I have a friend who remodels churches and builds new church pews. A few years ago he asked if I wanted his scrap lumber to burn, he would even deliver it.
Of course I said yes.
On Friday February 7th he brought a load out. One snowmobile trailer full and one pickup bed full of church pew backs, seats, and the little racks that hold the hymnals on the back of the pews. On Monday he brought out another load with more backs and the ends of the pews. He had them all cut up to about 2-3' long so I didn't have to cut hardly anything.
I helped him unload it outside, near the back of my wood shed and hoped I would figure out an easy way to move it inside my wood shed since there was still a pile of firewood in the back of the shed, and I didn't want to have to move that just to bring in this lumber. I want to burn this lumber first before it gets snowed on.

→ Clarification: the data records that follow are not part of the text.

@[simp] theorem raise_pending (s : State) (src : Nat) : (raise src s).pending = s.pending := by obtain ⟨_, _, _, h⟩ := raise_frame src s; rw [h]
@[simp] theorem raise_now (s : State) (src : Nat) : (raise src s).now = s.now := by obtain ⟨_, _, _, h⟩ := raise_frame src s; rw [h]
@[simp] theorem raise_ticks (s : State) (src : Nat) : (raise src s).ticks = s.ticks := by obtain ⟨_, _, _, h⟩ := raise_frame src s; rw [h]
@[simp] theorem raise_free (s : State) (src : Nat) : (raise src s).free = s.free := by obtain ⟨_, _, _, h⟩ := raise_frame src s; rw [h]
@[simp] theorem raise_conf (s : State) (src : Nat) : (raise src s).conf = s.conf := by obtain ⟨_, _, _, h⟩ := raise_frame src s; rw [h]
@[simp] theorem raise_img (s : State) (src : Nat) : (raise src s).img = s.img := by obtain ⟨_, _, _, h⟩ := raise_frame src s; rw [h]
@[simp] theorem raise_mir (s : State) (src : Nat) : (raise src s).mir = s.mir := by obtain ⟨_, _, _, h⟩ := raise_frame src s; rw [h]
@[simp] theorem raise_cores (s : State) (src : Nat) : (raise src s).cores = s.cores := by obtain ⟨_, _, _, h⟩ := raise_frame src s; rw [h]
@[simp] theorem raise_log (s : State) (src : Nat) : (raise src s).log = s.log := by obtain ⟨_, _, _, h⟩ := raise_frame src s; rw [h]
@[simp] theorem raise_vfs (s : State) (src : Nat) : (raise src s).vfs = s.vfs := by obtain ⟨_, _, _, h⟩ := raise_frame src s; rw [h]
@[simp] theorem raise_doms (s : State) (src : Nat) : (raise src s).doms = s.doms := by obtain ⟨_, _, _, h⟩ := raise_frame src s; rw [h]
@[simp] theorem raise_tasks (s : State) (src : Nat) : (raise src s).tasks = s.tasks := by obtain ⟨_, _, _, h⟩ := raise_frame src s; rw [h]
@[simp] theorem raise_order (s : State) (src : Nat) : (raise src s).order = s.order := by obtain ⟨_, _, _, h⟩ := raise_frame src s; rw [h]
@[simp] theorem raise_rot (s : State) (src : Nat) : (raise src s).rot = s.rot := by obtain ⟨_, _, _, h⟩ := raise_frame src s; rw [h]
@[simp] theorem raise_sems (s : State) (src : Nat) : (raise src s).sems = s.sems := by obtain ⟨_, _, _, h⟩ := raise_frame src s; rw [h]
@[simp] theorem raise_bars (s : State) (src : Nat) : (raise src s).bars = s.bars := by obtain ⟨_, _, _, h⟩ := raise_frame src s; rw [h]
@[simp] theorem raise_islands (s : State) (src : Nat) : (raise src s).islands = s.islands := by obtain ⟨_, _, _, h⟩ := raise_frame src s; rw [h]
@[simp] theorem raise_flights (s : State) (src : Nat) : (raise src s).flights = s.flights := by obtain ⟨_, _, _, h⟩ := raise_frame src s; rw [h]
@[simp] theorem raise_fifos (s : State) (src : Nat) : (raise src s).fifos = s.fifos := by obtain ⟨_, _, _, h⟩ := raise_frame src s; rw [h]
@[simp] theorem raise_vaults (s : State) (src : Nat) : (raise src s).vaults = s.vaults := by obtain ⟨_, _, _, h⟩ := raise_frame src s; rw [h]
@[simp] theorem raise_chans (s : State) (src : Nat) : (raise src s).chans = s.chans := by obtain ⟨_, _, _, h⟩ := raise_frame src s; rw [h]
@[simp] theorem raise_mem (s : State) (src : Nat) : (raise src s).mem = s.mem := by obtain ⟨_, _, _, h⟩ := raise_frame src s; rw [h]
@[simp] theorem raise_host (s : State) (src : Nat) : (raise src s).host = s.host := by obtain ⟨_, _, _, h⟩ := raise_frame src s; rw [h]
@[simp] theorem raise_poison (s : State) (src : Nat) : (raise src s).poison = s.poison := by obtain ⟨_, _, _, h⟩ := raise_frame src s; rw [h]
@[simp] theorem raise_latent (s : State) (src : Nat) : (raise src s).latent = s.latent := by obtain ⟨_, _, _, h⟩ := raise_frame src s; rw [h]
@[simp] theorem raise_mig (s : State) (src : Nat) : (raise src s).mig = s.mig := by obtain ⟨_, _, _, h⟩ := raise_frame src s; rw [h]
@[simp] theorem raise_dspKills (s : State) (src : Nat) : (raise src s).dspKills = s.dspKills := by obtain ⟨_, _, _, h⟩ := raise_frame src s; rw [h]
@[simp] theorem raise_dspPins (s : State) (src : Nat) : (raise src s).dspPins = s.dspPins := by obtain ⟨_, _, _, h⟩ := raise_frame src s; rw [h]
@[simp] theorem raise_codec (s : State) (src : Nat) : (raise src s).codec = s.codec := by obtain ⟨_, _, _, h⟩ := raise_frame src s; rw [h]
@[simp] theorem raise_net (s : State) (src : Nat) : (raise src s).net = s.net := by obtain ⟨_, _, _, h⟩ := raise_frame src s; rw [h]
@[simp] theorem raise_pow (s : State) (src : Nat) : (raise src s).pow = s.pow := by obtain ⟨_, _, _, h⟩ := raise_frame src s; rw [h]
@[simp] theorem raise_sec (s : State) (src : Nat) : (raise src s).sec = s.sec := by obtain ⟨_, _, _, h⟩ := raise_frame src s; rw [h]
@[simp] theorem raise_reply (s : State) (src : Nat) : (raise src s).reply = s.reply := by obtain ⟨_, _, _, h⟩ := raise_frame src s; rw [h]

@[simp] theorem evRefresh_pending (s : State) : (evRefresh s).pending = s.pending := by obtain ⟨_, _, _, h⟩ := evRefresh_frame s; rw [h]
@[simp] theorem evRefresh_now (s : State) : (evRefresh s).now = s.now := by obtain ⟨_, _, _, h⟩ := evRefresh_frame s; rw [h]
@[simp] theorem evRefresh_ticks (s : State) : (evRefresh s).ticks = s.ticks := by obtain ⟨_, _, _, h⟩ := evRefresh_frame s; rw [h]
@[simp] theorem evRefresh_free (s : State) : (evRefresh s).free = s.free := by obtain ⟨_, _, _, h⟩ := evRefresh_frame s; rw [h]
@[simp] theorem evRefresh_conf (s : State) : (evRefresh s).conf = s.conf := by obtain ⟨_, _, _, h⟩ := evRefresh_frame s; rw [h]
@[simp] theorem evRefresh_img (s : State) : (evRefresh s).img = s.img := by obtain ⟨_, _, _, h⟩ := evRefresh_frame s; rw [h]
@[simp] theorem evRefresh_mir (s : State) : (evRefresh s).mir = s.mir := by obtain ⟨_, _, _, h⟩ := evRefresh_frame s; rw [h]
@[simp] theorem evRefresh_cores (s : State) : (evRefresh s).cores = s.cores := by obtain ⟨_, _, _, h⟩ := evRefresh_frame s; rw [h]
@[simp] theorem evRefresh_log (s : State) : (evRefresh s).log = s.log := by obtain ⟨_, _, _, h⟩ := evRefresh_frame s; rw [h]
@[simp] theorem evRefresh_vfs (s : State) : (evRefresh s).vfs = s.vfs := by obtain ⟨_, _, _, h⟩ := evRefresh_frame s; rw [h]
@[simp] theorem evRefresh_doms (s : State) : (evRefresh s).doms = s.doms := by obtain ⟨_, _, _, h⟩ := evRefresh_frame s; rw [h]
@[simp] theorem evRefresh_tasks (s : State) : (evRefresh s).tasks = s.tasks := by obtain ⟨_, _, _, h⟩ := evRefresh_frame s; rw [h]
@[simp] theorem evRefresh_order (s : State) : (evRefresh s).order = s.order := by obtain ⟨_, _, _, h⟩ := evRefresh_frame s; rw [h]
@[simp] theorem evRefresh_rot (s : State) : (evRefresh s).rot = s.rot := by obtain ⟨_, _, _, h⟩ := evRefresh_frame s; rw [h]
@[simp] theorem evRefresh_sems (s : State) : (evRefresh s).sems = s.sems := by obtain ⟨_, _, _, h⟩ := evRefresh_frame s; rw [h]
@[simp] theorem evRefresh_bars (s : State) : (evRefresh s).bars = s.bars := by obtain ⟨_, _, _, h⟩ := evRefresh_frame s; rw [h]
@[simp] theorem evRefresh_islands (s : State) : (evRefresh s).islands = s.islands := by obtain ⟨_, _, _, h⟩ := evRefresh_frame s; rw [h]
@[simp] theorem evRefresh_flights (s : State) : (evRefresh s).flights = s.flights := by obtain ⟨_, _, _, h⟩ := evRefresh_frame s; rw [h]
@[simp] theorem evRefresh_fifos (s : State) : (evRefresh s).fifos = s.fifos := by obtain ⟨_, _, _, h⟩ := evRefresh_frame s; rw [h]
@[simp] theorem evRefresh_vaults (s : State) : (evRefresh s).vaults = s.vaults := by obtain ⟨_, _, _, h⟩ := evRefresh_frame s; rw [h]
@[simp] theorem evRefresh_chans (s : State) : (evRefresh s).chans = s.chans := by obtain ⟨_, _, _, h⟩ := evRefresh_frame s; rw [h]
@[simp] theorem evRefresh_mem (s : State) : (evRefresh s).mem = s.mem := by obtain ⟨_, _, _, h⟩ := evRefresh_frame s; rw [h]
@[simp] theorem evRefresh_host (s : State) : (evRefresh s).host = s.host := by obtain ⟨_, _, _, h⟩ := evRefresh_frame s; rw [h]
@[simp] theorem evRefresh_poison (s : State) : (evRefresh s).poison = s.poison := by obtain ⟨_, _, _, h⟩ := evRefresh_frame s; rw [h]
@[simp] theorem evRefresh_latent (s : State) : (evRefresh s).latent = s.latent := by obtain ⟨_, _, _, h⟩ := evRefresh_frame s; rw [h]
@[simp] theorem evRefresh_mig (s : State) : (evRefresh s).mig = s.mig := by obtain ⟨_, _, _, h⟩ := evRefresh_frame s; rw [h]
@[simp] theorem evRefresh_dspKills (s : State) : (evRefresh s).dspKills = s.dspKills := by obtain ⟨_, _, _, h⟩ := evRefresh_frame s; rw [h]
@[simp] theorem evRefresh_dspPins (s : State) : (evRefresh s).dspPins = s.dspPins := by obtain ⟨_, _, _, h⟩ := evRefresh_frame s; rw [h]
@[simp] theorem evRefresh_codec (s : State) : (evRefresh s).codec = s.codec := by obtain ⟨_, _, _, h⟩ := evRefresh_frame s; rw [h]
@[simp] theorem evRefresh_net (s : State) : (evRefresh s).net = s.net := by obtain ⟨_, _, _, h⟩ := evRefresh_frame s; rw [h]
@[simp] theorem evRefresh_pow (s : State) : (evRefresh s).pow = s.pow := by obtain ⟨_, _, _, h⟩ := evRefresh_frame s; rw [h]
@[simp] theorem evRefresh_sec (s : State) : (evRefresh s).sec = s.sec := by obtain ⟨_, _, _, h⟩ := evRefresh_frame s; rw [h]
@[simp] theorem evRefresh_reply (s : State) : (evRefresh s).reply = s.reply := by obtain ⟨_, _, _, h⟩ := evRefresh_frame s; rw [h]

Most of the wood he brought was all flat pieces about 2' square and about 1" thick. I could toss it over the firewood pile, but that would make a huge mess, and if I had someone helping me, I could easily hit them. Then I remembered I have 3 of those 12' long aluminum roller conveyors that hook together. I brought one over and set it on top of the firewood pile on one end, and on a wheelbarrow on the other end and it worked great! Not one piece ever fell off the conveyor early, and I would stack them up to four high.
I'm posting this so that maybe it'll give someone an idea on moving wood, but mostly so that I have an idea of how long it took me to go through this lumber. I think I loaded the stove 3 times since then with regular firewood, and now am strictly using the pews. I fill the stove 1-2 times a day with about 15 flat pieces and it even lasts all night. Temps in the 20's and below.